Reduction of False-Positive Markings on Mammograms: a Retrospective Comparison Study Using an Artificial Intelligence-Based CAD
The aim was to determine whether an artificial intelligence (AI)-based, computer-aided detection (CAD) software can be used to reduce false positive per image (FPPI) on mammograms as compared to an FDA-approved conventional CAD. A retrospective study was performed on a set of 250 full-field digital mammograms between January 1, 2013, and March 31, 2013, and the number of marked regions of interest of two different systems was compared for sensitivity and specificity in cancer detection. The count of false-positive marks per image (FPPI) of the two systems was also evaluated as well as the number of cases that were completely mark-free. All results showed statistically significant reductions in false marks with the use of AI-CAD vs CAD (confidence interval = 95%) with no reduction in sensitivity. There is an overall 69% reduction in FPPI using the AI-based CAD as compared to CAD, consisting of 83% reduction in FPPI for calcifications and 56% reduction for masses. Almost half (48%) of cases showed no AI-CAD markings while only 17% show no conventional CAD marks. There was a significant reduction in FPPI with AI-CAD as compared to CAD for both masses and calcifications at all tissue densities. A 69% decrease in FPPI could result in a 17% decrease in radiologist reading time per case based on prior literature of CAD reading times. Additionally, decreasing false-positive recalls in screening mammography has many direct social and economic benefits.
KeywordsBreast imaging Mammogram Computer-aided detection False-positive exam Artificial intelligence
Artificial intelligence-based computer-aided detection
Breast Imaging Reporting and Data System
Digital Imaging and Communications in Medicine
Full-field digital mammograms
False-positives per image
Mammography Quality Standards Act
Any method to improve the performance of mammography interpretation could tremendously affect patient care, radiologist workflow, and system costs. Multiple studies in the early and mid-2000s showed variable ability of computer-aided detection (CAD) to improve diagnostic performance [1, 2, 3, 4, 5, 6, 7, 8, 9, 10]. However, more recent studies show that CAD may not improve the diagnostic ability of mammography in any performance metric including sensitivity, specificity, positive predictive value, recall rate, or benign biopsy rate [11, 12]. Several recent studies have even shown an increase in callback rates and an increase in false-positive recalls from screening after implementation of CAD .
The largest disadvantage of using currently available CAD systems is the high rate of false-positive marks. One metric to assess the usefulness of CAD is the count of these marks on each image—false positives per image (FPPI). False-positive marks may distract the interpreting radiologist with too much “noise” and could lead to unnecessary workups and biopsies . Therefore, high FPPI is a common complaint of radiologists when reviewing CAD marks.

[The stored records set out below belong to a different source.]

/-- ADVANCE to tail, to release − 1, to release, to 1024, for channel 4; CLEAR_RING in IDLE, SAFE, ROLLING, for channel 4. -/
theorem witness_advanceAndClear :
    let p (c x : Nat) : List Byte := [byte c] ++ le 2 x
    let s := rested .rolling
    reachesHere 0x09 (p 0 1019) s ∧ settledWith .advance 0x09 (p 0 1022) s = [.accepted] ∧
    settledWith .advance 0x09 (p 0 1019) s = [.accepted] ∧ settledWith .advance 0x09 (p 0 1020) s = [.refusedRange] ∧
    settledWith .advance 0x09 (p 0 1024) s = [.refusedRange] ∧ settledWith .advance 0x09 (p 4 1023) s = [.refusedRange] ∧
    settledWith .clearRing 0x0B [3] (rested .idle) = [.accepted] ∧ settledWith .clearRing 0x0B [0] (rested .safe) = [.accepted] ∧
    settledWith .clearRing 0x0B [0] s = [.refusedState] ∧ settledWith .clearRing 0x0B [4] (rested .idle) = [.refusedRange] :=
  ⟨⟨by decide +kernel, by decide +kernel, by decide +kernel⟩, by decide +kernel⟩

/-- RELEASE to 1021 (the limit), to 1022 (clipped at 1021), beyond head, and while SEEKING; the engine keeps its order. -/
theorem witness_release :
    let p (x : Nat) : List Byte := [0] ++ le 2 x
    let s := rested .rolling
    let e := s.engine 0
    reachesHere 0x0A (p 1021) s ∧ settledWith .release 0x0A (p 1021) s = [.accepted] ∧
    settledWith .release 0x0A (p 1022) s = [.clipped] ∧ settledWith .release 0x0A (p 1023) s = [.refusedRange] ∧
    settledWith .release 0x0A (p 1024) s = [.refusedRange] ∧
    settledWith .release 0x0A (p 1021) (ringed .seeking { Drive.reset with state := .seeking }) = [.busy] ∧
    ((after (.release (message 0x0A (some 0) (p 1022))) s).engine 0).release = 1021 ∧
    ((after (.release (message 0x0A (some 0) (p 1022))) s).engine 0).path.table.map Checkpoint.pos = [1021] ∧
    ringDistance e.release e.path.head ≤ ringDistance e.release e.tail ∧ e.mayAdvance 1019 = true ∧
    ringDistance e.release 1022 ≤ ringDistance e.release e.path.head ∧
    (∀ q ∈ e.limits, ringDistance e.release q ≤ ringDistance e.release e.path.head) :=
  ⟨⟨by decide +kernel, by decide +kernel, by decide +kernel⟩, by decide +kernel⟩

/-- The engine of those requests is in order. -/
theorem witness_enginesOk (st : TakeState) : (rested st).enginesOk := by
  have blank : Engine.reset.Ok := State.afterReset_enginesOk 0 8 ⟨0, 0⟩ [] 1
  have h0 : ((rested st).engine 0).Ok :=
    ⟨by cases st <;> decide +kernel, by cases st <;> decide +kernel, by cases st <;> decide +kernel,
      ⟨by cases st <;> decide +kernel, by cases st <;> decide +kernel, by cases st <;> decide +kernel, fun _ h => (nomatch h),
        by cases st <;> decide +kernel, by cases st <;> decide +kernel, by cases st <;> decide +kernel,
        by cases st <;> decide +kernel⟩, fun _ h => (nomatch h), fun _ h => (nomatch h)⟩
  intro c
  fin_cases c
  · exact h0
  · exact blank
  · exact blank
  · exact blank

/-- SETUP_LINES with each tally field: unchanged, off, line 23, a line that is owned, 24 and 0xFD. -/
theorem witness_setupLines :
    let p (tally : Byte) : List Byte := [2, tally, 0, 0x03, 23, 0x0C]
    let s := joined (withChannel limited Drive.reset Engine.reset)
    reachesHere 0x01 (p 0xFF) s ∧ s.lines.plain.length = 24 ∧ s.functionOwned 23 = false ∧ s.functionOwned 4 = true ∧
    (after (.setupLines (message 0x01 (some 0) (p 23))) s).lines.tally = some 23 ∧
    (after (.setupLines (message 0x01 (some 0) (p 23))) s).plainOf 0 =
      { output := true, high := true, pullUp := false, inputEnable := false } ∧
    [0xFF, 0xFE, 23, 4, 24, 0xFD].map (fun v => settledWith .setupLines 0x01 (p v) s) =
      [[.accepted], [.accepted], [.accepted], [.lineConflict], [.refusedRange], [.refusedRange]] ∧
    settledWith .setupLines 0x01 (p 0xFF) (joined (inTake .idle s)) = [.refusedState] :=
  ⟨⟨by decide +kernel, by decide +kernel, by decide +kernel⟩, by decide +kernel⟩

/-- A SETUP_CHANNEL's payload: channel, feedback kind and input, ENABLE on `enable`, max step, vmax, travel max. -/
def channelPayload (c feedback input enable maxStep vmax : Nat) (travelMax : Int) : List Byte :=
  [byte c, 0, 0, 0] ++ le 4 0 ++ le 4 0 ++ [byte feedback, byte input, 0xFF, 0xFF, byte enable] ++ List.replicate 7 0xFF ++
    [1] ++ le 4 100 ++ le 2 maxStep ++ le 2 vmax ++ le 2 20 ++ le 2 4 ++ posBytes (-1000) ++ posBytes travelMax ++ le 2 50 ++
    [3] ++ le 2 1 ++ le 2 1 ++ le 2 1 ++ le 2 1 ++ le 4 0

/-- SETUP_CHANNEL accepted; without its encoder pair; on a line of channel 0; vmax above max step; travel crossed; not SAFE. -/
theorem witness_setupChannel :
    let s := joined (withChannel limited Drive.reset Engine.reset)
    let go (p : List Byte) (s : State) : List Result :=
      (after (.setupChannel (message 0x02 (some 0) p) ⟨0xFFFFFF, 0xFFFFFF⟩) s).port.outcomes.map OutcomeEntry.result
    let ok := channelPayload 1 1 7 20 100 60 1000
    let t := after (.setupChannel (message 0x02 (some 0) ok) ⟨0xFFFFFF, 0xFFFFFF⟩) s
    reachesHere 0x02 ok s ∧ ((readChannelSetup ok).bind ChannelRequest.setup).map Setup.maxStep = some 100 ∧
    go ok s = [.accepted] ∧ (t.chan 1).configured = true ∧ t.sampler.enables.getD 7 false = true ∧
    go (channelPayload 1 0 0 20 100 60 1000) s = [.refusedRange] ∧ go (channelPayload 1 1 7 4 100 60 1000) s = [.lineConflict] ∧
    go (channelPayload 1 1 7 20 60 100 1000) s = [.refusedRange] ∧ go (channelPayload 1 1 7 20 100 60 (-1001)) s = [.refusedRange] ∧
    go ok (joined (inTake .idle s)) = [.refusedState] :=
  ⟨⟨by decide +kernel, by decide +kernel, by decide +kernel⟩, by decide +kernel⟩

/-- ENLIST with an UNSET, a FAULTED and a STOPPED configured channel and one not configured; DISMISS of the same. -/
theorem witness_enlistAndDismiss :
    let ch (st : ChanState) : Channel := {
      configured := true, setup := { roomy with feedback := .encoder },
      drive := { Drive.reset with state := st, encoder := 9, setPoint := 4 }, engine := Engine.reset }
    let s := joined { State.reset with channels := ⟨ch .unset, ch .faulted, ch .stopped, Channel.reset⟩ }
    let t := after (.enlist (message 0x03 (some 0) [])) s
    reachesHere 0x03 [] s ∧ t.take.state = .idle ∧ settledWith .enlist 0x03 [] s = [.accepted] ∧
    [(0 : Chan), 1, 2, 3].map (fun c => ((t.drive c).state, (t.drive c).setPoint)) =
      [(.parked, 9), (.faulted, 4), (.stopped, 9), (.unset, 0)] ∧
    settledWith .enlist 0x03 [] (joined (inTake .idle s)) = [.refusedState] ∧
    (let busy := { t with sampler := { t.sampler with conversion := some ⟨7, false, false, 200⟩, mode := .sweep, pass := some [] } }
     let u := after (.dismiss (message 0x04 (some 0) [])) busy
     u.take.state = .safe ∧ u.energized 0 = false ∧ u.sampler.mode = .standby ∧ u.sampler.conversion = none) ∧
    settledWith .dismiss 0x04 [] s = [.refusedState] :=
  ⟨⟨by decide +kernel, by decide +kernel, by decide +kernel⟩, by decide +kernel⟩

/-! ## Witnesses: takes -/

/-- An ARM's payload. -/
def armPayload (id kind mask s : Nat) : List Byte := le 2 id ++ [byte kind] ++ le 2 mask ++ le 3 s

/-- An ARM in flight, in phase `ph`, in a station SEEKING. -/
def inArm (ph : ArmPhase) (s0 : State) : State :=
  let s := joined (inTake .seeking s0)
  { s with take := { s.take with
      committed := false,
      arm := some {
        station := 15, seq := 1, phase := ph, priorStates := Quad.ofFn fun _ => .parked, disbanded := false,
        prior := { s.priorRecord with state := .idle, id := 0 } } } }

/-- ARM refused: not in the mask; take id 0, kind 2; a hold; each state; take 7 reused, another id, another mask, another kind. -/
theorem witness_armRefusals :
    let go (p : List Byte) (s : State) : List Result := settledByAll .arm 0x10 p s
    let p := armPayload 7 0 1 2
    let s (st : TakeState) := rested st
    let held := { (s .idle) with holds := { HoldRecord.empty with flags := { CauseFlags.clear with slip := true } } }
    let used (st : TakeState) : State := { s st with take := { (s st).take with lastId := 7 } }
    reachesEvery 0x10 p (s .idle) ∧ readArm (arrivalOf (message 0x10 none p)).payload = some ⟨7, 0, [0], 2⟩ ∧
    go (armPayload 7 0 2 2) (s .idle) = [] ∧ go (armPayload 0 0 1 2) (s .idle) = [.refusedRange] ∧
    go (armPayload 7 2 1 2) (s .idle) = [.refusedRange] ∧ go p held = [.refusedHold] ∧
    go p { s .idle with holdInput := false } = [.refusedHold] ∧
    ([.safe, .countdown, .rolling, .finished, .stopping].all fun st => go p (s st) = [.refusedState]) = true ∧
    go p (used .idle) = [.takeReused] ∧ go (armPayload 8 0 1 2) (s .held) = [.refusedState] ∧
    go (armPayload 7 0 3 2) (s .armed) = [.refusedRange] ∧ go (armPayload 7 1 1 2) (s .held) = [.refusedRange] ∧
    go p (inArm .moving State.reset) = [.refusedState] ∧ go (armPayload 8 0 1 2) (inArm .positioning State.reset) = [.refusedState] :=
  ⟨⟨by decide +kernel, by decide +kernel, by decide +kernel⟩, by decide +kernel⟩

/-- An ARM accepted in IDLE with one PATH channel on its ORIGIN, and with no take channel. -/
theorem witness_armAccepted :
    let s := rested .idle
    let none_ := joined (inTake .idle State.reset)
    let a := message 0x10 none (armPayload 7 0 1 0xFFFFFF)
    reachesEvery 0x10 (armPayload 7 0 1 0xFFFFFF) s ∧ s.holdInput = true ∧ s.holds.flags.any = false ∧ 7 ≠ s.take.lastId ∧
    (s.setup 0).takeSource .play = .path ∧ (s.engine 0).release ≠ (s.engine 0).tail ∧
    (ringGet (s.engine 0).ring (s.engine 0).release).record = .origin 70 ∧
    (after (.arm a) s).take.state = .seeking ∧ ((after (.arm a) s).engine 0).positioning.isSome = true ∧
    (after (.arm a) none_).take.state = .armed ∧ (after (.arm a) none_).take.s = 16777215 :=
  ⟨⟨by decide +kernel, by decide +kernel, by decide +kernel⟩, by decide +kernel⟩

Approximately $4 billion dollars per year are spent in the USA on false-positive recalls and workups. The cost for diagnostic mammogram workups alone is 1.62 billion . For the patient, these false-positive screening mammograms create unnecessary anxiety and may lead the patient to a biopsy that was not needed. Diagnostic mammograms also take longer to perform and interpret than screening studies but carry almost no increase in reimbursement. Any reduction in false-positive screening exams would directly increase accuracy and lower costs which would result in improved outcomes for the patient, payor, and physician . A reduction of false-positive mammograms therefore represents a desirable and objective target for improvement.

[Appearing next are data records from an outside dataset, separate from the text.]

/-- Every command keeps the four Path Engines in order. -/
theorem exec_enginesOk (i : Instr) {s : State} (hs : s.enginesOk) : NextEnginesOk (exec i s) := by
  cases i with
  | reset straps pins => exact nextEnginesOk (State.afterReset_enginesOk _ _ _ _)
  | frameEdge time before after => exact nextEnginesOk (edgeRow_enginesOk time hs _)
  | rollPulse time before after => exact nextEnginesOk (edgeRow_enginesOk time hs _)
  | lastTakeFrame time before after => exact nextEnginesOk (edgeRow_enginesOk time hs _)
  | followerDone time before after c => exact nextEnginesOk (edgeRow_enginesOk time hs _)
  | lostFrameExpiry =>
    change NextEnginesOk (execLostFrameExpiry s)
    unfold execLostFrameExpiry
    split
    · exact nextEnginesOk_of_engine hs (expireFrame_engine _ _ _)
    · exact nextEnginesOk hs
  | subBeat =>
    change NextEnginesOk (execSubBeat s)
    unfold execSubBeat
    split
    · exact nextEnginesOk (scheduledBeat_enginesOk hs _ _ _ _)
    · exact nextEnginesOk hs
  | freeSubBeat =>
    change NextEnginesOk (execFreeSubBeat s)
    unfold execFreeSubBeat
    (repeat' split) <;> exact nextEnginesOk_of_engine hs (by simp)
  | stopped c =>
    change NextEnginesOk (execStopped c s)
    unfold execStopped
    (repeat' split) <;> exact nextEnginesOk_of_engine hs (by simp)
  | recordComplete c => exact execRecordComplete_enginesOk c hs
  | originRecord c => exact nextEnginesOk (takeWhen_enginesOk hs _ c)
  | shapeRecord c => exact nextEnginesOk (takeWhen_enginesOk hs _ c)
  | spanRecord c => exact nextEnginesOk (takeWhen_enginesOk hs _ c)
  | dwellRecord c => exact nextEnginesOk (takeWhen_enginesOk hs _ c)
  | loopOpenRecord c => exact nextEnginesOk (takeWhen_enginesOk hs _ c)
  | loopCloseRecord c => exact nextEnginesOk (takeWhen_enginesOk hs _ c)
  | waitCueRecord c => exact nextEnginesOk (takeWhen_enginesOk hs _ c)
  | emitCueRecord c => exact nextEnginesOk (takeWhen_enginesOk hs _ c)
  | endRecord c => exact nextEnginesOk (takeWhen_enginesOk hs _ c)
  | noneRecord c => exact nextEnginesOk (takeWhen_enginesOk hs _ c)
  | stall c =>
    change NextEnginesOk (execStall c s)
    unfold execStall
    split
    · exact nextEnginesOk (takeOne_enginesOk hs c)
    · exact nextEnginesOk hs
  | waitStampPass c => exact execWaitStampPass_enginesOk c hs
  | waitExpiry c => exact execWaitExpiry_enginesOk c hs
  | followError c => exact nextEnginesOk_of_engine hs (faultOnFollow_engine c s)
  | stepPulse c =>
    change NextEnginesOk (execStepPulse c s)
    unfold execStepPulse
    (repeat' split) <;> exact nextEnginesOk_of_engine hs (by simp)
  | reportSlot =>
    change NextEnginesOk (execReportSlot s)
    unfold execReportSlot
    (repeat' split) <;> exact nextEnginesOk_of_engine hs (by simp)
  | reportSent mismatch =>
    change NextEnginesOk (execReportSent mismatch s)
    unfold execReportSent endSending
    (repeat' split) <;> exact nextEnginesOk_of_engine hs (by simp)
  | reportArrival a =>
    change NextEnginesOk (execReportArrival a s)
    unfold execReportArrival
    split
    · split <;> exact nextEnginesOk_of_engine hs (by simp)
    · exact nextEnginesOk_of_engine hs (by simp)
    · split
      · exact nextEnginesOk (receive_enginesOk (fun _ _ h => h) hs a)
      · exact nextEnginesOk hs
  | roundClose =>
    change NextEnginesOk (execRoundClose s)
    unfold execRoundClose
    (repeat' split) <;> exact nextEnginesOk_of_engine hs (by simp)
  | joined =>
    change NextEnginesOk (execJoined s)
    unfold execJoined
    (repeat' split) <;> exact nextEnginesOk_of_engine hs (by simp)
  | entryAbsent station =>
    change NextEnginesOk (execEntryAbsent station s)
    unfold execEntryAbsent
    (repeat' split) <;> exact nextEnginesOk_of_engine hs (by simp)
  | turnStart =>
    change NextEnginesOk (execTurnStart s)
    unfold execTurnStart
    (repeat' split) <;> exact nextEnginesOk_of_engine hs (by simp)
  | messageSent =>
    change NextEnginesOk (execMessageSent s)
    unfold execMessageSent
    (repeat' split) <;> exact nextEnginesOk_of_engine hs (by simp)
  | busError a =>
    change NextEnginesOk (execBusError a s)
    unfold execBusError
    split <;> exact nextEnginesOk_of_engine hs (by simp)
  | setupLines a => exact nextEnginesOk (request_enginesOk settleSetupLines_engine hs _ a)
  | setupChannel a pins => exact nextEnginesOk (request_enginesOk (settleSetupChannel_engine pins) hs _ a)
  | enlist a => exact nextEnginesOk (request_enginesOk settleEnlist_engine hs _ a)
  | dismiss a => exact nextEnginesOk (request_enginesOk settleDismiss_engine hs _ a)
  | load a => exact nextEnginesOk (receiveKind_enginesOk (fun m _ => addressed_enginesOk settleLoad_enginesOk m) hs _ a)
  | advance a => exact nextEnginesOk (receiveKind_enginesOk (fun m _ => addressed_enginesOk settleAdvance_enginesOk m) hs _ a)
  | release a => exact nextEnginesOk (receiveKind_enginesOk (fun m _ => addressed_enginesOk settleRelease_enginesOk m) hs _ a)
  | clearRing a =>
    exact nextEnginesOk (receiveKind_enginesOk (fun m _ => addressed_enginesOk settleClearRing_enginesOk m) hs _ a)
  | arm a => exact nextEnginesOk (receiveKind_enginesOk (fun m _ => broadcast_enginesOk settleArm_enginesOk m) hs _ a)
  | roll a =>
    exact nextEnginesOk (receiveKind_enginesOk
      (fun m _ => broadcast_enginesOk (fun m s => enginesOk_of_engine (settleRoll_engine m s)) m) hs _ a)
  | disband a => exact nextEnginesOk (receiveKind_enginesOk (fun m _ => broadcast_enginesOk settleDisband_enginesOk m) hs _ a)
  | clear a => exact nextEnginesOk (request_enginesOk settleClear_engine hs _ a)
  | cue a =>
    exact nextEnginesOk (receiveKind_enginesOk (fun m s => enginesOk_of_engine (settleCue_engine m s)) hs _ a)
  | queryRing a => exact nextEnginesOk (query_enginesOk settleQueryRing_engine hs _ a)
  | queryCheckpoints a => exact nextEnginesOk (query_enginesOk settleQueryCheckpoints_engine hs _ a)
  | queryRoster a => exact nextEnginesOk (query_enginesOk settleQueryRoster_engine hs _ a)
  | queryHoldCauses a => exact nextEnginesOk (query_enginesOk (plainQuery_engine _) hs _ a)
  | queryCueBoard a => exact nextEnginesOk (query_enginesOk (plainQuery_engine _) hs _ a)
  | queryLines a pins =>
    change NextEnginesOk (execQueryLines a pins s)
    unfold execQueryLines
    split
    · exact nextEnginesOk (receive_enginesOk
        (fun m _ => addressed_enginesOk (fun m s => enginesOk_of_engine (plainQuery_engine _ m s)) m)
        (enginesOk_of_engine (s.withPins_engine pins) hs) a)
    · exact nextEnginesOk hs
  | querySampler a => exact nextEnginesOk (query_enginesOk settleQuerySampler_engine hs _ a)
  | queryNoKnownRegion a => exact nextEnginesOk (query_enginesOk (fun _ _ => rfl) hs _ a)
  | fetch a => exact nextEnginesOk (request_enginesOk settleFetch_engine hs _ a)
  | sample a => exact nextEnginesOk (request_enginesOk settleSample_engine hs _ a)
  | answer a => exact nextEnginesOk (receiveKind_enginesOk (fun _ _ h => h) hs _ a)
  | unknownKind a =>
    change NextEnginesOk (execUnknownKind a s)
    unfold execUnknownKind
    split
    · exact nextEnginesOk (receive_enginesOk (fun m s => enginesOk_of_engine (settleUnknown_engine m s)) hs a)
    · exact nextEnginesOk hs
  | scanComplete c => exact execScanComplete_enginesOk c hs
  | scanRefusal c => exact execScanRefusal_enginesOk c hs
  | holdFall time samples =>
    change NextEnginesOk (execHoldFall time samples s)
    unfold execHoldFall
    split
    · exact nextEnginesOk (holdFalls_enginesOk (s := { s.atTime time with holdInput := false }) hs)
    · exact nextEnginesOk hs
  | holdRise time samples =>
    change NextEnginesOk (execHoldRise time samples s)
    unfold execHoldRise
    split <;> exact nextEnginesOk hs
  | limitActive time c plus samples =>
    change NextEnginesOk (execLimitActive time c plus samples s)
    unfold execLimitActive
    split <;> exact nextEnginesOk_of_engine hs (by simp)
  | limitInactive time c plus samples =>
    change NextEnginesOk (execLimitInactive time c plus samples s)
    unfold execLimitInactive
    split <;> exact nextEnginesOk_of_engine hs (by simp)
  | encoderChange time c first second =>
    change NextEnginesOk (execEncoderChange time c first second s)
    unfold execEncoderChange
    dsimp only
    (repeat' split) <;> exact nextEnginesOk_of_engine hs (by simp)
  | wheelChange time c first second =>
    change NextEnginesOk (execWheelChange time c first second s)
    unfold execWheelChange
    split <;> exact nextEnginesOk_of_engine hs (by simp)
  | wakeEnd =>
    change NextEnginesOk (execWakeEnd s)
    unfold execWakeEnd
    split <;> exact nextEnginesOk_of_engine hs (by simp)
  | conversionComplete result =>
    change NextEnginesOk (execConversionComplete result s)
    unfold execConversionComplete
    (repeat' split) <;> exact nextEnginesOk_of_engine hs (by simp)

Within the last 5 years, the field of artificial intelligence (AI) has undergone tremendous advancement with increasing influence throughout the scientific and engineering communities. Image analysis was initially slow to develop given its complexity; however, advanced analytics such as deep learning and convolutional neural networks are driving new waves of progress. The result is a new generation of AI algorithms capable of imaging analysis. One of these which is designed to assess mammograms is evaluated in this paper.

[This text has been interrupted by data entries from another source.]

/-- Settles O19. -/
theorem recordFormFaults : Obligations.RecordFormFaults := by
  intro s c
  refine ⟨fun h => ?_, fun x h => ?_, fun hz => ?_, execStall_below⟩
  · exact congrArg Host.Outcome.next (takeWhen_faults h _ rfl (by decide) (taken_of h))
  · exact congrArg Host.Outcome.next (takeWhen_faults h _ rfl (by decide) (taken_of h))
  have full : Config.zeroTimeLimit ≤ (s.engine c).path.zero := Nat.le_of_eq hz.symm
  refine ⟨fun pr num den h => ?_, fun count h => ?_, fun h => ?_, fun cue h => ?_, fun cue timeout act h => ?_,
    fun d l h => ?_, fun l h => ?_, fun h => ?_, fun h => ?_, fun x h => ?_⟩
  · exact execStall_raises h ((taken_of h).trans (if_pos full))
  · exact execStall_raises h ((taken_of h).trans (if_pos full))
  · exact execStall_raises h ((taken_of h).trans (if_pos full))
  · exact execStall_raises h ((taken_of h).trans (if_pos full))
  · refine ⟨fun st hst hs ht => ?_, fun hst hs hq => ?_, fun st hst hs ht => ?_, fun hst hs hq => ?_, fun hst => ?_⟩
    · exact execStall_raises h (((headTaken_waitStamped h hst hs).trans (if_pos ht)).trans (passAtOnce_stalls hz))
    · exact execStall_raises h (((headTaken_waitUnstamped h hst hs).trans (if_pos hq)).trans (passAtOnce_stalls hz))
    · refine execStall_stands h ?_
      rw [headTaken_waitStamped h hst hs, if_neg (Nat.not_le.mpr ht)]
      exact fun h => nomatch h
    · refine execStall_stands h ?_
      rw [headTaken_waitUnstamped h hst hs, if_neg (by simp [hq])]
      exact fun h => nomatch h
    · refine execStall_stands h ?_
      rw [headTaken_waitInLoop h hst]
      exact fun h => nomatch h
  all_goals
    refine execStall_stands h ?_
    rw [taken_of h]
    exact fun h => nomatch h

end Sys2Proof.Machine
end

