/-- RELEASE keeps head between release and tail, and no farther from release, and every limit at or before head. -/
theorem moveRelease_pointers {e : Engine} {x : Nat} (he : e.Ok) (hx : x < 1024)
    (hht : ringDistance e.release e.path.head ≤ ringDistance e.release e.tail)
    (hxh : ringDistance e.release x ≤ ringDistance e.release e.path.head)
    (hl : ∀ p ∈ e.limits, ringDistance e.release p ≤ ringDistance e.release e.path.head) :
    let f := e.moveRelease (e.releaseTo x)
    ringDistance f.release f.path.head ≤ ringDistance f.release f.tail ∧
      ringDistance f.release f.path.head ≤ ringDistance e.release e.path.head ∧
      ∀ p ∈ f.limits, ringDistance f.release p ≤ ringDistance f.release f.path.head := by
  obtain ⟨hnear, hlimits⟩ := foldl_nearer_le e e.limits x
  have hy : e.releaseTo x < Config.ringSize := he.releaseTo hx
  have hyh : ringDistance e.release (e.releaseTo x) ≤ ringDistance e.release e.path.head := hnear.trans hxh
  refine ⟨ringDistance_moved_le he.release hy he.path.head he.tail hyh hht, ?_, fun p hp => ?_⟩
  · exact (ringDistance_moved he.release hy he.path.head hyh).le.trans (Nat.sub_le _ _)
  · exact ringDistance_moved_le he.release hy (he.limits p hp) he.path.head (hlimits p hp) (hl p hp)

/-- Settles O41: a step is the front command's row, and each row keeps the order. -/
theorem ringRequestsKeepThePointersInOrder : Obligations.RingRequestsKeepThePointersInOrder := by
  refine ⟨fun s t h ht => step_keepsOrder s t ht h, State.reset_ringsInOrder 0 8 _ [], fun e x he hx hht => ?_⟩
  exact ⟨fun hm => hht.trans (mayAdvance_iff.mp hm).2, moveRelease_pointers he hx hht, rfl, rfl, rfl⟩

end Sys2Proof.Machine
end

In the same way, a radiologist’s performance can vary depending on complexity of cases; CAD software will also show variations in performance across different datasets. Currently, CAD programs are tested on proprietary internal data sets for assessment. In order to have a meaningful comparison, a head-to-head trial where both are tested on the same dataset is needed. Our study compares the performance of a recently developed AI-CAD algorithm directly to a commercially available conventional CAD software using the same test dataset of clinical cases. To our knowledge, this is the first published study in the peer reviewed literature comparing the FPPI of an AI-CAD to a conventional CAD using the same test set.
Materials and Methods
A retrospective study was performed on a set of 250 two-dimensional (2D) full-field digital mammograms (FFDM) collected from a tertiary academic institution based in the USA which specializes in cancer healthcare. All of the mammograms were originally interpreted using the ImageChecker CAD, version 10.0 (Hologic, Inc., Sunnyvale, CA).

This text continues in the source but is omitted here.